[Extracted records Boundary: Start]
-- ==== Sys2Proof/Decode.lean ====
section
/-! DEFINITION. The decoder of one body word, total on all bits and rejecting by name (R33, R34), and the encoder written from
the same tables. -/

namespace Sys2Proof

/-- Why a word is no instruction: no assigned class and minor (ILOP), a reserved field or bit that is not zero (IRSV), or an X
form without its literal (ICLS), as Table 2.20 sorts them (R34). -/
inductive DecodeError where
  | unassigned
  | reservedField
  | noLiteral
deriving DecidableEq, Repr

/-- The literal word of an X form (R20, R22). -/
def withLit (lit : Option Word) (f : Word → Except DecodeError Instr) : Except DecodeError Instr :=
  match lit with
  | some v => f v
  | none => .error .noLiteral

/-- Class 0x0, integer, Table 2.6. -/
def decodeClass0 (m : Nat) (d a b : RegNo) (l : BitVec 14) (lit : Option Word) : Except DecodeError Instr :=
  match m with
  | 0x00 => .ok (.iadd d a b)
  | 0x01 => .ok (.iaddi d a b)
  | 0x02 => .ok (.isub d a b)
  | 0x03 => .ok (.imul d a b)
  | 0x04 => .ok (.imulhI d a b)
  | 0x05 => .ok (.imulhN d a b)
  | 0x06 => .ok (.imad d a b)
  | 0x07 => .ok (.imulwI d a b)
  | 0x08 => .ok (.imulwN d a b)
  | 0x09 => .ok (.idivI d a b)
  | 0x0A => .ok (.idivN d a b)
  | 0x0B => .ok (.iremI d a b)
  | 0x0C => .ok (.iremN d a b)
  | 0x0D => .ok (.iminI d a b)
  | 0x0E => .ok (.iminN d a b)
  | 0x0F => .ok (.imaxI d a b)
  | 0x10 => .ok (.imaxN d a b)
  | 0x11 => if b = 0#7 then .ok (.iabs d a) else .error .reservedField
  | 0x12 => if b = 0#7 then .ok (.ineg d a) else .error .reservedField
  | 0x13 => .ok (.iaddsI d a b)
  | 0x14 => .ok (.iaddsN d a b)
  | 0x15 => .ok (.isubsI d a b)
  | 0x16 => .ok (.isubsN d a b)
  | 0x17 => .ok (.iadd64 d a b)
  | 0x18 => .ok (.isub64 d a b)
  | 0x19 => .ok (.ixadd2 d a b)
  | 0x1A => .ok (.ixadd4 d a b)
  | 0x1B => .ok (.ixadd8 d a b)
  | 0x1C => .ok (.ixadd16 d a b)
  | 0x40 => .ok (.ldi d l)
  | 0x41 => if a = 0#7 ∧ b = 0#7 then withLit lit fun v => .ok (.ldw d v) else .error .reservedField
  | _ => .error .unassigned

/-- Class 0x1, logic, Table 2.7. -/
def decodeClass1 (m : Nat) (d a b : RegNo) (_l : BitVec 14) (_lit : Option Word) : Except DecodeError Instr :=
  match m with
  | 0x00 => .ok (.and d a b)
  | 0x01 => .ok (.andi d a b)
  | 0x02 => .ok (.or d a b)
  | 0x03 => .ok (.ori d a b)
  | 0x04 => .ok (.xor d a b)
  | 0x05 => .ok (.xori d a b)
  | 0x06 => .ok (.andn d a b)
  | 0x07 => if b = 0#7 then .ok (.not d a) else .error .reservedField
  | 0x08 => .ok (.shl d a b)
  | 0x09 => if b.extractLsb' 5 2 = 0#2 then .ok (.shli d a (b.extractLsb' 0 5)) else .error .reservedField
  | 0x0A => .ok (.shr d a b)
  | 0x0B => if b.extractLsb' 5 2 = 0#2 then .ok (.shri d a (b.extractLsb' 0 5)) else .error .reservedField
  | 0x0C => .ok (.sar d a b)
  | 0x0D => if b.extractLsb' 5 2 = 0#2 then .ok (.sari d a (b.extractLsb' 0 5)) else .error .reservedField
  | 0x0E => .ok (.rol d a b)
  | 0x0F => if b.extractLsb' 5 2 = 0#2 then .ok (.roli d a (b.extractLsb' 0 5)) else .error .reservedField
  | 0x10 => .ok (.bfxI d a b)
  | 0x11 => .ok (.bfxN d a b)
  | 0x12 => .ok (.bfi d a b)
  | 0x13 => if b = 0#7 then .ok (.popc d a) else .error .reservedField
  | 0x14 => if b = 0#7 then .ok (.clz d a) else .error .reservedField
  | 0x15 => if b = 0#7 then .ok (.ctz d a) else .error .reservedField
  | 0x16 => if b = 0#7 then .ok (.brev d a) else .error .reservedField
  | 0x17 => .ok (.permb d a b)
  | _ => .error .unassigned

/-- Class 0x2, compare and predicate, Table 2.8. -/
def decodeClass2 (m : Nat) (d a b : RegNo) (_l : BitVec 14) (_lit : Option Word) : Except DecodeError Instr :=
  match m with
  | 0x00 => .ok (.icmpEq d a b)
  | 0x01 => .ok (.icmpNe d a b)
  | 0x02 => .ok (.icmpLtI d a b)
  | 0x03 => .ok (.icmpLeI d a b)
  | 0x04 => .ok (.icmpGtI d a b)
  | 0x05 => .ok (.icmpGeI d a b)
  | 0x06 => .ok (.icmpLtN d a b)
  | 0x07 => .ok (.icmpLeN d a b)
  | 0x08 => .ok (.icmpGtN d a b)
  | 0x09 => .ok (.icmpGeN d a b)
  | 0x10 => .ok (.fcmpEq d a b)
  | 0x11 => .ok (.fcmpNe d a b)
  | 0x12 => .ok (.fcmpLt d a b)
  | 0x13 => .ok (.fcmpLe d a b)
  | 0x14 => .ok (.fcmpGt d a b)
  | 0x15 => .ok (.fcmpGe d a b)
  | 0x16 => .ok (.fcmpUn d a b)
  | 0x18 => .ok (.dcmpEq d a b)
  | 0x19 => .ok (.dcmpLt d a b)
  | 0x1A => .ok (.dcmpLe d a b)
  | 0x1B => .ok (.dcmpUn d a b)
  | 0x20 => .ok (.pand d a b)
  | 0x21 => .ok (.por d a b)
  | 0x22 => .ok (.pxor d a b)
  | 0x23 => .ok (.pandn d a b)
  | 0x24 => if b = 0#7 then .ok (.pnot d a) else .error .reservedField
  | 0x25 => if b = 0#7 then .ok (.pmov d a) else .error .reservedField
  | 0x26 => if a = 0#7 ∧ b.extractLsb' 1 6 = 0#6 then .ok (.pset d (b.extractLsb' 0 1)) else .error .reservedField
  | 0x28 => if b = 0#7 then .ok (.ptod d a) else .error .reservedField
  | 0x29 => if b = 0#7 then .ok (.dtop d a) else .error .reservedField
  | _ => .error .unassigned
[Extracted records Boundary: End]
■ **Exercise goal**: Set down exactly the lines that begin with the one containing "(.pxor d a b)" and end with the last line above, and no others.

■ **Result below**:
  | 0x22 => .ok (.pxor d a b)
  | 0x23 => .ok (.pandn d a b)
  | 0x24 => if b = 0#7 then .ok (.pnot d a) else .error .reservedField
  | 0x25 => if b = 0#7 then .ok (.pmov d a) else .error .reservedField
  | 0x26 => if a = 0#7 ∧ b.extractLsb' 1 6 = 0#6 then .ok (.pset d (b.extractLsb' 0 1)) else .error .reservedField
  | 0x28 => if b = 0#7 then .ok (.ptod d a) else .error .reservedField
  | 0x29 => if b = 0#7 then .ok (.dtop d a) else .error .reservedField
  | _ => .error .unassigned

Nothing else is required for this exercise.